Often this is thought of in terms of quantifying the data and considering patterns.

This approach could help to analyse and understand language. However, it could be used to generate language or to monitor language models that have been deployed.

Working with large documents as an example one can often be left wondering where to start. It is of course possible to do unsupervised clustering of words or texts. This is not entirely ‘unsupervised’ of course.

Unsupervised learning is a type of machine learning that looks for previously undetected patterns in a data set with no pre-existing labels and with a minimum of human supervision.

For this to work someone has programmed an algorithm to undertake a set of actions. So unsupervised can be a slight misunderstanding unless you have some prior understanding about ML. Even mathematical decisions can be made through assumptions as to how labels are created or made.

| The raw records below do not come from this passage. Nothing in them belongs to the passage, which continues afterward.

-- ==== Sys2Proof/Decode.lean ====
section
/-! DEFINITION. Decoding. spec/opcode_table.json gives no row any bits, so `decodeTableWord` answers none for every
word. What the part does decode is the body of a link frame: `decodeRequest` turns the kind and body of a valid frame
into the request it carries, and any other kind or a body that does not fit into FORMAT_REFUSAL (R177, R180);
`encodeRequest` writes a request's kind and body from the same table. -/

namespace Sys2Proof

/-- No row of the opcode table gives bits: no word spells a command. -/
def decodeTableWord (_nbits _w : Nat) : Option Instr := none

/-- Two bytes, high byte first (R176). -/
def joinWord16 (a b : Byte) : Word16 := a ++ b
/-- Four bytes, high byte first (R176). -/
def joinWord32 (a b c d : Byte) : Word32 := a ++ b ++ c ++ d
/-- The two bytes of a field, high byte first. -/
def splitWord16 (w : Word16) : List Byte := [w.extractLsb' 8 8, w.extractLsb' 0 8]
/-- The four bytes of a field, high byte first. -/
def splitWord32 (w : Word32) : List Byte :=
  [w.extractLsb' 24 8, w.extractLsb' 16 8, w.extractLsb' 8 8, w.extractLsb' 0 8]

/-- A presence or mode byte is 0 or 1, and no other value fits (R177); a flash byte is judged alike (log 41). -/
def decodeFlag (b : Byte) : Option Bool :=
  if b = 0 then some false else if b = 1 then some true else none

def encodeFlag (b : Bool) : Byte := if b then 1 else 0

/-- A count and that many segment ids, at most 16 (R180). -/
def decodeSegs : List Byte → Option (List Byte)
  | m :: ids => if ids.length = m.toNat ∧ segListFits ids then some ids else none
  | [] => none

def encodeSegs (ids : List Byte) : List Byte := BitVec.ofNat 8 ids.length :: ids

/-- The code of a hold kind: its place in the R4 table (R180). -/
def HoldKind.code : HoldKind → Byte
  | .startup => 0 | .valley => 1 | .avalanche => 2 | .panel => 3 | .zone => 4 | .detector => 5 | .weather => 6
  | .notice => 7 | .full => 8

/-- A hold kind code outside 0..8 makes the body unfit (R180). -/
def decodeHoldKind (b : Byte) : Option HoldKind :=
  if b = 0 then some .startup else if b = 1 then some .valley else if b = 2 then some .avalanche
  else if b = 3 then some .panel else if b = 4 then some .zone else if b = 5 then some .detector
  else if b = 6 then some .weather else if b = 7 then some .notice else if b = 8 then some .full else none

/-- An optional value behind its presence byte: absent is carried as a zero value (R180). -/
def encodeOptByte : Option Byte → List Byte
  | none => [0, 0]
  | some b => [1, b]

/-- The fields of NOTICE_CREATE after the kind: start (4), end present, end (4), lead (2), page present, page, count,
segment ids (R180). -/
def decodeNoticeBody : List Byte → Option NoticeBody
  | s0 :: s1 :: s2 :: s3 :: ep :: e0 :: e1 :: e2 :: e3 :: l0 :: l1 :: pp :: p :: segs =>
    match decodeFlag ep, decodeFlag pp, decodeSegs segs with
    | some hasEnd, some hasPage, some ids =>
      some { start := joinWord32 s0 s1 s2 s3,
             stop := if hasEnd then some (joinWord32 e0 e1 e2 e3) else none,
             lead := joinWord16 l0 l1,
             page := if hasPage then some p else none,
             segs := ids }
    | _, _, _ => none
  | _ => none

def encodeNoticeBody (n : NoticeBody) : List Byte :=
  splitWord32 n.start ++
  (match n.stop with | none => 0 :: splitWord32 0 | some e => 1 :: splitWord32 e) ++
  splitWord16 n.lead ++ encodeOptByte n.page ++ encodeSegs n.segs

/-- The body of SIGN_OVERRIDE: 2 bytes in mode 0, 14 bytes in mode 1 (R180). A flash byte other than 0 or 1 does not fit
(log 41). -/
def decodeOverride : List Byte → Option (Byte × Option OverrideBody)
  | [sign, mode] => if mode = 0 then some (sign, none) else none
  | [sign, mode, page, fl, fa, a0, a1, a2, a3, fb, b0, b1, b2, b3] =>
    if mode = 1 then
      match decodeFlag fl with
      | some flash =>
        some (sign, some { page := page, flash := flash,
                           fieldA := ⟨fa, joinWord32 a0 a1 a2 a3⟩, fieldB := ⟨fb, joinWord32 b0 b1 b2 b3⟩ })
      | none => none
    else none
  | _ => none

def encodeOverride (sign : Byte) : Option OverrideBody → List Byte
  | none => [sign, 0]
  | some o =>
    [sign, 1, o.page, encodeFlag o.flash, o.fieldA.format] ++ splitWord32 o.fieldA.value ++
    (o.fieldB.format :: splitWord32 o.fieldB.value)

/-- The request kind code of a command (R180); `none` for the rows that are no request. -/
def requestKind : Instr → Option Byte
  | .status _ => some 0x01 | .query _ _ _ _ => some 0x02 | .holdPlace _ _ _ => some 0x03
  | .holdRelease _ _ _ => some 0x04 | .startupRelease _ => some 0x05 | .reopen _ _ => some 0x06
  | .timeSet _ _ => some 0x07 | .noticeCreate _ _ _ => some 0x08 | .noticeAmend _ _ _ _ => some 0x09
  | .noticeWithdraw _ _ => some 0x0A | .noticeLift _ _ => some 0x0B | .signOverride _ _ _ => some 0x0C
  | .zoneLevel _ _ _ => some 0x0D | .detectorClear _ _ => some 0x0E | .testTrip _ _ => some 0x0F
  | .gateFaultClear _ _ => some 0x10 | .fullClose _ => some 0x11 | .releasePropose _ => some 0x12
  | .releaseConfirm _ => some 0x13 | .fieldRestart _ => some 0x14 | .attentionEnable _ _ => some 0x15
  | .commissionEnter _ => some 0x16 | .commissionExit _ => some 0x17 | .storeWrite _ _ _ _ => some 0x18
  | .storeRead _ _ _ => some 0x19 | .protectSet _ _ => some 0x1A | .storeErase _ => some 0x1B
  | .commit _ => some 0x1C | .storeSum _ => some 0x1D
  | _ => none

/-- The request that a body of a known kind carries, where the body fits (R180). -/
def decodeBody (l : Link) (kind : Byte) (body : List Byte) : Option Instr :=
  if kind = 0x01 then (if body = [] then some (.status l) else none)
  else if kind = 0x02 then (match body with | [o, i, p] => some (.query l o i p) | _ => none)
  else if kind = 0x03 then
    (match body with
     | rp :: r :: rest =>
       match decodeFlag rp, decodeSegs rest with
       | some hasReason, some ids => some (.holdPlace l (if hasReason then some r else none) ids)
       | _, _ => none
     | _ => none)
  else if kind = 0x04 then
    (match body with
     | k :: rest =>
       match decodeHoldKind k, decodeSegs rest with
       | some hk, some ids => some (.holdRelease l hk ids)
       | _, _ => none
     | [] => none)
  else if kind = 0x05 then (if body = [] then some (.startupRelease l) else none)
  else if kind = 0x06 then (decodeSegs body).map (.reopen l)
  else if kind = 0x07 then (match body with | [a, b, c, d] => some (.timeSet l (joinWord32 a b c d)) | _ => none)
  else if kind = 0x08 then
    (match body with
     | k :: rest => (decodeNoticeBody rest).map (.noticeCreate l k)
     | [] => none)
  else if kind = 0x09 then
    (match body with
     | i :: r :: rest => (decodeNoticeBody rest).map (.noticeAmend l i r)
     | _ => none)
  else if kind = 0x0A then (match body with | [i] => some (.noticeWithdraw l i) | _ => none)
  else if kind = 0x0B then (match body with | [i] => some (.noticeLift l i) | _ => none)
  else if kind = 0x0C then (decodeOverride body).map (fun p => .signOverride l p.1 p.2)
  else if kind = 0x0D then (match body with | [z, v] => some (.zoneLevel l z v) | _ => none)
  else if kind = 0x0E then (match body with | [c] => some (.detectorClear l c) | _ => none)
  else if kind = 0x0F then (match body with | [c] => some (.testTrip l c) | _ => none)
  else if kind = 0x10 then (match body with | [g] => some (.gateFaultClear l g) | _ => none)
  else if kind = 0x11 then (if body = [] then some (.fullClose l) else none)
  else if kind = 0x12 then (if body = [] then some (.releasePropose l) else none)
  else if kind = 0x13 then (if body = [] then some (.releaseConfirm l) else none)
  else if kind = 0x14 then (if body = [] then some (.fieldRestart l) else none)
  else if kind = 0x15 then (match body with | [a, b] => some (.attentionEnable l (joinWord16 a b)) | _ => none)
  else if kind = 0x16 then (if body = [] then some (.commissionEnter l) else none)
  else if kind = 0x17 then (if body = [] then some (.commissionExit l) else none)
  else if kind = 0x18 then
    (match body with
     | r :: n :: bytes => if storeBytesFit r n bytes then some (.storeWrite l r n bytes) else none
     | _ => none)
  else if kind = 0x19 then (match body with | [r, n] => some (.storeRead l r n) | _ => none)
  else if kind = 0x1A then (match body with | [r] => some (.protectSet l r) | _ => none)
  else if kind = 0x1B then (if body = [] then some (.storeErase l) else none)
  else if kind = 0x1C then (if body = [] then some (.commit l) else none)
  else if kind = 0x1D then (if body = [] then some (.storeSum l) else none)
  else none

/-- The command that a valid frame on link `l` is: the request, or a FORMAT refusal for an unknown kind or a body that
does not fit (R177). -/
def decodeRequest (l : Link) (kind : Byte) (body : List Byte) : Instr :=
  (decodeBody l kind body).getD (.formatRefusal l kind)

/-- The link, kind byte and body of a request (R180); `none` for the rows that are no request. -/
def encodeRequest : Instr → Option (Link × Byte × List Byte)
  | .status l => some (l, 0x01, [])
  | .query l o i p => some (l, 0x02, [o, i, p])
  | .holdPlace l reason segs => some (l, 0x03, encodeOptByte reason ++ encodeSegs segs)
  | .holdRelease l k segs => some (l, 0x04, k.code :: encodeSegs segs)
  | .startupRelease l => some (l, 0x05, [])
  | .reopen l segs => some (l, 0x06, encodeSegs segs)
  | .timeSet l v => some (l, 0x07, splitWord32 v)
  | .noticeCreate l k b => some (l, 0x08, k :: encodeNoticeBody b)
  | .noticeAmend l i r b => some (l, 0x09, i :: r :: encodeNoticeBody b)
  | .noticeWithdraw l i => some (l, 0x0A, [i])
  | .noticeLift l i => some (l, 0x0B, [i])
  | .signOverride l sign o => some (l, 0x0C, encodeOverride sign o)
  | .zoneLevel l z v => some (l, 0x0D, [z, v])
  | .detectorClear l c => some (l, 0x0E, [c])
  | .testTrip l c => some (l, 0x0F, [c])
  | .gateFaultClear l g => some (l, 0x10, [g])
  | .fullClose l => some (l, 0x11, [])
  | .releasePropose l => some (l, 0x12, [])
  | .releaseConfirm l => some (l, 0x13, [])
  | .fieldRestart l => some (l, 0x14, [])
  | .attentionEnable l e => some (l, 0x15, splitWord16 e)
  | .commissionEnter l => some (l, 0x16, [])
  | .commissionExit l => some (l, 0x17, [])
  | .storeWrite l r n bytes => some (l, 0x18, r :: n :: bytes)
  | .storeRead l r n => some (l, 0x19, [r, n])
  | .protectSet l r => some (l, 0x1A, [r])
  | .storeErase l => some (l, 0x1B, [])
  | .commit l => some (l, 0x1C, [])
  | .storeSum l => some (l, 0x1D, [])
  | _ => none

end Sys2Proof
end

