-- ==== Sys2Proof/Machine/NoticeOps.lean ====
section
/-! DEFINITION. The notice unit's computation on notice records and on the notice list (chapter 7). -/

namespace Sys2Proof.Machine

/-- The order of the list: start, then id (R126). -/
def Notice.before (a b : Notice) : Bool := a.start < b.start || (a.start == b.start && a.id < b.id)

/-- A notice joins the list in the place that its start and id give (R126). -/
def insertNotice (n : Notice) : List Notice → List Notice
  | [] => [n]
  | m :: ms => if n.before m then n :: m :: ms else m :: insertNotice n ms

/-- The notice with an id. -/
def findNotice (l : List Notice) (id : Nat) : Option Notice := l.find? fun n => n.id == id

/-- The list without the notice with an id. -/
def dropNotice (l : List Notice) (id : Nat) : List Notice := l.filter fun n => !(n.id == id)

/-- The lowest free id of 1..16 (R126). -/
def freeId (l : List Notice) : Option Nat :=
  ((List.range 16).map (· + 1)).find? fun i => (findNotice l i).isNone

/-- The outcome of an evaluation for one notice: its state afterwards, or none when it is removed (R127, R128). -/
def Notice.outcome (now : Nat) (n : Notice) : Option NoticeState :=
  let ended : Bool := match n.stop with
    | some e => e ≤ now
    | none => false
  if ended then none
  else match n.state with
    | .waiting =>
      if now ≥ n.start then some .inForce else if now + n.lead ≥ n.start then some .announced else some .waiting
    | .announced => if now ≥ n.start then some .inForce else some .announced
    | .inForce => some .inForce

/-- The notice changes at an evaluation (R130). -/
def Notice.changes (now : Nat) (n : Notice) : Bool := !(n.outcome now == some n.state)

/-- The notice enters IN_FORCE at an evaluation (R129). -/
def Notice.enters (now : Nat) (n : Notice) : Bool := n.outcome now == some .inForce && !(n.state == .inForce)

/-- The notice is IN_FORCE and removed at an evaluation (R129). -/
def Notice.ends (now : Nat) (n : Notice) : Bool := n.outcome now == none && n.state == .inForce

/-- The list after an evaluation (R127). -/
def evaluated (now : Nat) (l : List Notice) : List Notice :=
  l.filterMap fun n => (n.outcome now).map fun st => { n with state := st }

/-- The segments that a body names, when its fields pass check 3 of R131, which check 5 of R133 repeats. -/
def checkBody (r : Road) (b : NoticeBody) : Option (List SegId) :=
  let startOk : Bool := b.start.toNat ≤ Config.lastMinute
  let stopOk : Bool := match b.stop with
    | some e => b.start.toNat < e.toNat && e.toNat ≤ Config.lastMinute
    | none => true
  let pageOk : Bool := match b.page with
    | some p => p.toNat ≤ 127
    | none => true
  if startOk && stopOk && pageOk then segSet r b.segs else none

/-- The amendable fields of a notice taken from a body; the lead is clamped (R131, R133, R182). -/
def Notice.withBody (n : Notice) (b : NoticeBody) (segs : List SegId) : Notice :=
  { n with segs := segs, start := b.start.toNat, stop := b.stop.map BitVec.toNat,
           lead := min Config.longestLead b.lead.toNat, page := b.page.map BitVec.toNat }

/-- The new end of a SEASONAL notice in force is absent, or both ends are present and it is not earlier (R133). -/
def laterEnd (old new : Option Nat) : Bool :=
  match new, old with
  | none, _ => true
  | some e, some o => o ≤ e
  | some _, none => false

/-- The minute tick of the value: it stops at its last minute (R122). -/
def tickValue (v : Nat) : Nat := if v < Config.lastMinute then v + 1 else Config.lastMinute

end Sys2Proof.Machine
end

This may be from confusion between the math definition of bias as opposed to that of notions of bias found in social science.

In math it could be:

A sample is "biased" if some members of the population are more likely to be included than others. A sample is "unbiased" if all members of the population are equally likely to be included

In social science this can be constructed differently.

Bias is disproportionate weight in favor of or against an idea or thing, usually in a way that is closed-minded, prejudicial, or unfair. Biases can be innate or learned. People may develop biases for or against an individual, a group, or a belief.

So, in that sense, bias could on the one hand be a systemic error in math. It could on the other hand be ‘unfair’ and be relating to an idea or values.

As recently demonstrated (in GPT-3 as an example) even one of the most advanced NLP algorithms can pick up existing attitudes or statements repeated with potential adverse effects. There are many achievements of progress, yet the considerations may be different.

Error, in applied mathematics, the difference between a true value and an estimate, or approximation, of that value. In statistics, a common example is the difference between the mean of an entire population and the mean of a sample drawn from that population.

Much like this, as NLP, is based on statistics and maths the mean of the error can be what counts. If more correct decisions are made as opposed to decisions considered ‘bad’ the overall model works to some extent.

Then again, as mentioned, good or bad is often defined by the applied mathematician or statistician. It could equally be defined in parameters handed to these professionals by leaders with certain requirements. Bank loans, insurance, interaction, sales and so on could be environments with certain conditions.

Given possible adverse conditions a qualitative researcher may need to find possible fault lines beyond the vehicle or delivery measured. This is dependant on the relationship between the researcher and the organisation. It can equally be a question of parameters for good outcomes beyond that which is measured by the output-input interplay of the many interfaces within which algorithms operate. The developer, the management, customer, citizen, client and so on.

This is #500daysofAI and you are reading article 431. I am writing one new article about or related to artificial intelligence every day for 500 days.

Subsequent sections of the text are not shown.